Analysis: MWAPE MUSONDA
ON OCTOBER 24, 1964, the orations were delivered, bands played, the guns boomed and the flag of a new nation Zambia was raised. The words “Independence! Independence! and Unity” travelled fast across the land to the furthest, smallest Zambian village and there too the tom-tom took up the cry, “Independence and unity of purpose.”
We came across the above passage recently in our continued pursuit for knowledge about the history of our country in the book written by Frank M. Chitambala titled “History of the United National Independence Party”. We strongly share in the belief of Maya Angelou, who said that “You can’t really know where you are going until you know where you have been.”
In the book, Mr Chitambala explains how the stranger managed to colonise our country by destroying its culture and traditional village life and also sabotaging customs in the mines, farms and missionary stations. The colonialist changed the nomenclature to either Angelic, Scottish or Dutch depending entirely on their nationality.
“When he asked for your name and you answered ‘Kapwepwe’, he would tell you the name was too long for me to catch correctly or it was a bad name or indeed unchristian and … he will call you Simon and that is how psychological colonisation and demoralisation of the African was carried out.”
Mr Chitambala details how the missionary in mission stations would psychologically imprison the African mind by teaching them to believe in God, be tolerant to the coloniser and to look forward to a new world/heaven where they will all find a happy life. This philosophy was used to deter the possibility of African uprising against the strangers’ exploitation.
Mr Chitambala goes on to write extensively about our country’s independence and important role that UNIP played in achieving it, but we want to shift the focus of our commentary to the current situation in our beloved country as we are in the 54th independence commemoration season.
The trend of shying away from Independence Day commemorations has been on the rise over the past few years and if not halted will see our people lose the importance of this BIG DAY because of the selfish interest of some few politicians.
Yes, we have many challenges as a people, the cost of living is on the rise every day, corruption and unemployment are also soaring. We need to appreciate that these problems are not just common to our country, and as long as we take each and every day to fight these problems, we are destined to triumph.
We should never allow our current challenges in any way to belittle the efforts of our freedom fighters by staying away from the Independence Day celebrations because the independence of our country came at a great sacrifice on their part. They suffered and struggled against foreign domination and oppression for a long time.
We understand, like our freedom fighters, that political freedom will not give people more schools, hospitals, enough food, increased wages or the general improvement in the welfare of our country’s citizens. But if properly used in the interest of our people, political freedom can be a means of developing a life of dignity, happiness and progress for all of us.
Politicians will come and go but the history of our country’s independence will live on just like the Bible. A politician in the ruling party will today champion the commemoration of October 24 and will do the exact opposite once he gets into the opposition. The decisions lie with us as a people to realise and appreciate the price and sacrifice at which our country’s independence was achieved.
We should treat the people who encourage us to shy away from Independence Day celebrations with the same dismay we give to those that want us to disown our parents, for we know that even when they are wrong, our parents will remain the sole reason we are in this world.

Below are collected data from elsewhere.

-- ==== Sys2Proof/Certificates/Slice0/Obligations.lean ====
section
/-!
DEFINITION. The statements for the provers.
-/
section Statements

open Sys2Proof Sys2Proof.Machine

/-- COMPLETION of NOP, DEVICE_INFO, DEVICE_START, DEVICE_STOP and DEVICE_RESET (R60, R61): a request that passes the
general checks is answered ST_OK with the command's own effect. -/
def Obligations.DeviceCommandsComplete : Prop :=
  (∀ s r, Accepts nopSpec s r → exec .nop s = .next (answered r stOk [] (takeUp r s))) ∧
  (∀ s r, Accepts deviceInfoSpec s r →
    exec .deviceInfo s = .next (answered r stOk (deviceInfo (takeUp r s)) (takeUp r s))) ∧
  (∀ s r, Accepts deviceStartSpec s r →
    exec .deviceStart s = .next (answered r stOk [] (changeState .run (causeOf r) (takeUp r s)))) ∧
  (∀ s r, Accepts deviceStopSpec s r →
    exec .deviceStop s = .next (answered r stOk [] (changeState .ready (causeOf r)
      ((List.range 2).foldl (fun x p => stopPlane p (causeOf r) x)
        ((List.range 4).foldl (fun x b => stopCapture b 5 (causeOf r) x) (dropTxEn lineRx (takeUp r s))))))) ∧
  (∀ s r, Accepts deviceResetSpec s r →
    exec .deviceReset s = .next (answered r stOk [] ((takeUp r s).modCtl fun c => { c with
      resetPending := true
      resetBy := causeOf r })))

/-- COMPLETION of the firmware commands and HWINIT (R84, R87 to R92), each with the object conditions of its rule. The
model's choice: the layout of HWINIT's payload (log 29), the layout of FW_STATUS's response where no update runs (log 63),
and that the other image's whole region is blank from FW_UPDATE_BEGIN on (logs 11 and 80). -/
def Obligations.FirmwareCommandsComplete : Prop :=
  (∀ s r, Accepts fwUpdateBeginSpec s r → imageState s s.boot.image ≠ 0x7F → s.log.clearing = false →
    exec .fwUpdateBegin s = .next (answered r stOk [] (changeState .update (causeOf r)
      (modUpdate (fun _ => { phase := 1, imageBytes := u32 r.payload 0, cause := causeOf r })
        (eraseImage (otherImage s) (takeUp r s)))))) ∧
  (∀ s, s.boot.update.phase = 1 → cpRuns s = true → s.ctl.devState ≠ .fault →
    exec .fwEraseDone s = .next (raise 0x0101 0 [] s.boot.update.cause
      (modUpdate (fun x => { x with phase := 2, cause := none }) s))) ∧
  (∀ s r, Accepts fwUpdateWriteSpec s r → s.boot.update.phase = 2 → u32 r.payload 0 = s.boot.update.next →
    u32 r.payload 0 + u16 r.payload 4 ≤ s.boot.update.imageBytes →
    blankFields (u32 r.payload 0) (slice r.payload 8 (u16 r.payload 4)) = true →
    exec .fwUpdateWrite s = .next (answered r stOk []
      (modUpdate (fun x => { x with next := u32 r.payload 0 + u16 r.payload 4 })
        (program (imageBase (otherImage s) + u32 r.payload 0) (slice r.payload 8 (u16 r.payload 4)) (takeUp r s))))) ∧
  (∀ s r, Accepts fwUpdateEndSpec s r → s.boot.update.phase = 2 → u8 r.payload 0 = 0 →
    exec .fwUpdateEnd s = .next (answered r stOk []
      (changeState .ready (causeOf r) (modUpdate (fun _ => {}) (takeUp r s))))) ∧
  (∀ s r, Accepts fwUpdateEndSpec s r → s.boot.update.phase = 2 → u8 r.payload 0 = 1 →
    s.boot.update.next = s.boot.update.imageBytes → headerGood (imageHeader s (otherImage s)) = true →
    stagesGood s (otherImage s) = true →
    exec .fwUpdateEnd s = .next (answered r stOk [] (changeState .ready (causeOf r) (modUpdate (fun _ => {})
      (program (imageBase (otherImage s) + 12)
        (le 4 (nextSequence (u32 (imageHeader s s.boot.image) 12)) ++ [0x7F, 0x03]) (takeUp r s)))))) ∧
  (∀ s r, Accepts fwTrialDecideSpec s r → imageState s s.boot.image = 0x7F →
    exec .fwTrialDecide s = .next (answered r stOk [] (if u8 r.payload 0 = 0
      then program (imageBase s.boot.image + 16) [0x3F] (takeUp r s)
      else program (imageBase s.boot.image + 17) [0x00] (takeUp r s)))) ∧
  (∀ s r, Accepts fwStatusSpec s r →
    exec .fwStatus s = .next (answered r stOk
      (imageEntry s 0 ++ imageEntry s 1 ++
        (if s.ctl.devState = .update then le 4 s.boot.update.next ++ le 1 s.boot.update.phase else zeros 5) ++ zeros 3)
      (takeUp r s))) ∧
  (∀ s r, Accepts hwinitSpec s r →
    exec .hwinit s = .next (answered r stOk [] { takeUp r s with
      boot := { s.boot with hwinitFlag := u8 r.payload 0 == 1 } }))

As we proceed with the struggle of attaining a dignified life for every Zambian, we implore the leadership of this nation to look at the plight of a common Zambian and work hard to improve our welfare. Yes, there are many factors to look at but we appeal that Government should subsidise the cost of fuel so that there can be a ripple effect in the reduction of the cost of living.
We also ask Government to look to home-grown solutions to our economic growth as opposed to those imposed on us by foreigners and promote and protect the local agricultural and manufacturing industry from unnecessary competition from foreign products until they reach a stage where they can compete favourably.
May God bless our country.
The author is a political and social commentator.